*** Data provided

/-- Answer order of the receive director (R40). -/
inductive AnswerOrder where
  | silent
  | accept
  | busy
  deriving DecidableEq, Repr

/-- Timing values of a trunk: unit n (U = 10 us × n), filter time in us, hold base in U (R2, R3, R21). -/
structure Timing where
  unit : Nat
  filter : Nat
  hold : Nat
  deriving DecidableEq, Repr

/-- The armed entry as the engine keeps it; its hold time in U (R28). -/
structure Armed where
  index : Nat
  cls : FrameClass
  retry : Bool
  holdUnits : Nat
  deriving DecidableEq, Repr

/-- The attempt record (R30). Its phase is held in the engine state, and its symbol count is 32 + 8L. -/
structure Attempt where
  index : Nat
  cls : FrameClass
  dest : Nat
  channel : Nat
  length : Nat
  replyWanted : Bool
  payload : List Byte
  source : Nat
  toggle : Bool
  o1 : Byte
  o2 : Byte
  o3 : Byte
  check : Byte
  position : Nat
  deriving DecidableEq, Repr

/-- The symbol assembly buffer (R39). -/
structure Buffer where
  own : Bool
  leadTaken : Bool
  count : Nat
  octets : List Byte
  bits : List Bool
  length : Option Nat
  sum : Byte
  deriving DecidableEq, Repr

/-- The empty buffer; `own` marks whose frame it follows. -/
def Buffer.cleared (own : Bool) : Buffer :=
  { own := own, leadTaken := false, count := 0, octets := [], bits := [], length := none, sum := 0#8 }

/-- A line engine: the record of R23, and the line as its filter and its transmitter see it. Times are in us. -/
structure Engine where
  mode : Mode
  state : EngineState
  timing : Timing
  pendingTiming : Option Timing
  pendingOff : Bool
  holdClock : Nat
  lowTime : Nat
  recoveryTime : Nat
  armed : Option Armed
  attempt : Option Attempt
  buffer : Buffer
  answer : AnswerOrder
  /-- the recognised level (R3) -/
  level : Level
  /-- time since the last recognised edge, or since entry from OFF -/
  edgeTime : Nat
  /-- another station pulls the line low (R1) -/
  stationsLow : Bool
  /-- time for which the level on the wire has differed from the recognised level (R3) -/
  rawTime : Nat
  pulse : Pulse
  /-- the low interval in progress is a candidate lead mark (R5, R26, R34) -/
  candidate : Bool
  /-- time since the tail rise while a reply window is open (R13) -/
  window : Option Nat
  reply : ReplySeen
  deriving DecidableEq, Repr

/-- Default timing: n = 10, filter 0 us, H = 6U (R2, R23). -/
def Timing.default : Timing := { unit := 10, filter := 0, hold := 6 }

/-- The engine record after power-on reset (R23), its line released and high (R1; log 12). -/
def Engine.reset : Engine :=
  { mode := .off, state := .off, timing := Timing.default, pendingTiming := none, pendingOff := false
    holdClock := 0, lowTime := 0, recoveryTime := 0, armed := none, attempt := none
    buffer := Buffer.cleared false, answer := .silent
    level := .high, edgeTime := 0, stationsLow := false, rawTime := 0
    pulse := .quiet, candidate := false, window := none, reply := .unset }

/-! ### The send scheduler and the repeat table (chapters 5 and 6) -/

/-- The fields copied from a send envelope at its claim (R57, R83). -/
structure SendCopy where
  trunk : Trunk
  cls : FrameClass
  dest : Nat
  channel : Nat
  length : Nat
  retries : Nat
  replyWanted : Bool
  /-- the expiry in ms, when present -/
  expiry : Option Nat
  payload : List Byte
  deriving DecidableEq, Repr

/-- Condition of a pending entry (R85); a rest carries its busy backoff and the device time it began (R83, R93). -/
inductive Condition where
  | waiting
  | armed
  | inFlight
  | resting (backoff : Nat) (began : Word)
  deriving DecidableEq, Repr

/-- End mark of a pending entry (R83). -/
inductive EndMark where
  | none
  | cancelled
  | expired
  deriving DecidableEq, Repr

/-- A pending entry (R83). -/
structure Entry where
  index : Nat
  copy : SendCopy
  round : Bool
  seq : Word
  attempts : Nat
  losses : Nat
  failures : Nat
  last : Option AttemptOutcome
  retry : Bool
  condition : Condition
  /-- device time of joining; the expiry counts from it when the copy has one -/
  joined : Word
  endMark : EndMark
  /-- moment of expiry kept as completion stamp for an entry marked in STANDBY (R97) -/
  stamp : Option Word
  deriving DecidableEq, Repr

/-- Round state of a repeat entry (R109); a due entry keeps its due since (R107). -/
inductive RoundState where
  | between
  | due (since : Word)
  | inRound
  deriving DecidableEq, Repr

/-- A repeat entry (R107). -/
structure RepeatEntry where
  index : Nat
  copy : SendCopy
  period : Nat
  nextDue : Word
  round : RoundState
  count : Nat
  overruns : Nat
  last : Option AttemptOutcome
  attempts : Nat
  losses : Nat
  /-- end request CANCELLED (R115) -/
  endRequest : Bool
  deriving DecidableEq, Repr

/-- The send scheduler with its repeat table, toggle tables and settings (R82, R100, R103, R107). -/
structure Scheduler where
  lists : Four (List Entry)
  repeats : List RepeatEntry
  seq : Word
  toggles : Four (BitVec 63)
  windowMode : Four Bool
  backoff : Four Nat
  /-- the trunk has had its STOP processing (R104; log 28) -/
  stopDone : Four Bool
  /-- the trunk has had its trunk-off processing, and no claim has been decided for it since (R84, R102; log 35) -/
  offDone : Four Bool
  /-- the trunk went off in STANDBY, and its trunk-off processing is kept back (R102, R169; log 33) -/
  offOwed : Four Bool
  deriving DecidableEq, Repr

/-- The scheduler after power-on reset and after RESET (R103, R106, R118). -/
def Scheduler.reset : Scheduler :=
  { lists := Four.all [], repeats := [], seq := 0#32, toggles := Four.all 0#63
    windowMode := Four.all false, backoff := Four.all 1, stopDone := Four.all false, offDone := Four.all false
    offOwed := Four.all false }

/-! ### The table sweeper (chapter 4) -/

/-- What a claim write in flight claims (R74, R75). -/
inductive Claim where
  | send (copy : SendCopy)
  | repeating (copy : SendCopy) (period : Nat)
  | receive (mask : Byte)
  deriving DecidableEq, Repr

/-- The access that the handling of an index waits for (R70). -/
inductive SweepStage where
  | word0
  | envelope
  | word1
  | claim (c : Claim)
  deriving DecidableEq, Repr
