-- ==== Sys2Proof/Machine/PortRows.lean ====
section
/-! DEFINITION. The meanings of the memory port's rows and of the session controller's own moments (chapters 4, 8, 9, 10
and 11). Where the moment that a row names has not come, nothing happens (log 1, log 6). -/

namespace Sys2Proof.Machine

/-! ### The sweeper's accesses -/

/-- WORD_0_READ_DONE (R72, R75, R76). -/
def execWord0ReadDone (s : State) : Host.Outcome State Fault Refusal := .next (s.completeAs .word0)

/-- ENVELOPE_READ_DONE (R73, R74). -/
def execEnvelopeReadDone (s : State) : Host.Outcome State Fault Refusal := .next (s.completeAs .envelope)

/-- WORD_1_READ_DONE (R75). -/
def execWord1ReadDone (s : State) : Host.Outcome State Fault Refusal := .next (s.completeAs .word1)

/-- CLAIM_WRITE_DONE (R74, R75). -/
def execClaimWriteDone (s : State) : Host.Outcome State Fault Refusal := .next (s.completeAs .claim)

/-! ### Grant, responses, and the writers' completions -/

/-- PORT_GRANT: the free port takes the first waiting claimant (R177). -/
def execPortGrant (s : State) : Host.Outcome State Fault Refusal :=
  .next
    (if s.portFree then
      match s.nextRequest with
      | some r => s.grant r
      | none => s
    else s)

/-- ACCESS_COMPLETE (R178). -/
def execAccessComplete (s : State) : Host.Outcome State Fault Refusal := .next s.accessCompletes

/-- STATE_WRITE_DONE (R132, R142). -/
def execStateWriteDone (s : State) : Host.Outcome State Fault Refusal := .next (s.completeAs .stateWrite)

/-- COUNT_WRITE_DONE (R141, R145). -/
def execCountWriteDone (s : State) : Host.Outcome State Fault Refusal := .next (s.completeAs .countWrite)

/-- ROUND_RESULT_DONE (R141). -/
def execRoundResultDone (s : State) : Host.Outcome State Fault Refusal := .next (s.completeAs .roundResult)

/-- GIVE_BACK_DONE (R136). -/
def execGiveBackDone (s : State) : Host.Outcome State Fault Refusal := .next (s.completeAs .giveBack)

/-- START_READS_DONE (R156, R157). -/
def execStartReadsDone (s : State) : Host.Outcome State Fault Refusal := .next (s.completeAs .startReads)

/-- START_UNIT_DONE (R157). -/
def execStartUnitDone (s : State) : Host.Outcome State Fault Refusal := .next (s.completeAs .startUnit)

/-- RELOAD_READS_DONE (R160). -/
def execReloadReadsDone (s : State) : Host.Outcome State Fault Refusal := .next (s.completeAs .reloadReads)

/-- SWEEP_END_UNIT_DONE (R145, R148). -/
def execSweepEndUnitDone (s : State) : Host.Outcome State Fault Refusal := .next (s.completeAs .sweepEnd)

/-- ACCESS_ERROR (R178, R179). -/
def execAccessError (s : State) : Host.Outcome State Fault Refusal := .next s.accessFails

/-- ACCESS_TIMEOUT (R178, R179). -/
def execAccessTimeout (s : State) : Host.Outcome State Fault Refusal := .next s.accessTimesOut

/-- ABANDONED_ACCESS_END (R181). -/
def execAbandonedAccessEnd (s : State) : Host.Outcome State Fault Refusal := .next s.endAbandoned

/-! ### The session controller -/

/-- SETTLING_END (R168). -/
def execSettlingEnd (s : State) : Host.Outcome State Fault Refusal := .next (if s.settled then s.enterStandby else s)

/-- RESUME_RESULTS_DONE (R172). -/
def execResumeResultsDone (s : State) : Host.Outcome State Fault Refusal :=
  .next (if s.resultsResumed then s.endResume else s)

/-- STOPPING_END (R162). -/
def execStoppingEnd (s : State) : Host.Outcome State Fault Refusal := .next (if s.stopped then s.askFinal else s)

/-- STOP_FINAL_UNIT_DONE (R162). -/
def execStopFinalUnitDone (s : State) : Host.Outcome State Fault Refusal := .next (s.completeAs .finalUnit)

end Sys2Proof.Machine
end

******

Work required
Produce only the lines from the line containing "candidate : Bool" through the line containing "(R2, R23). -/", inclusive of both, exactly as they stand in the entries above.

Solution to the problem
  candidate : Bool
  /-- time since the tail rise while a reply window is open (R13) -/
  window : Option Nat
  reply : ReplySeen
  deriving DecidableEq, Repr

/-- Default timing: n = 10, filter 0 us, H = 6U (R2, R23). -/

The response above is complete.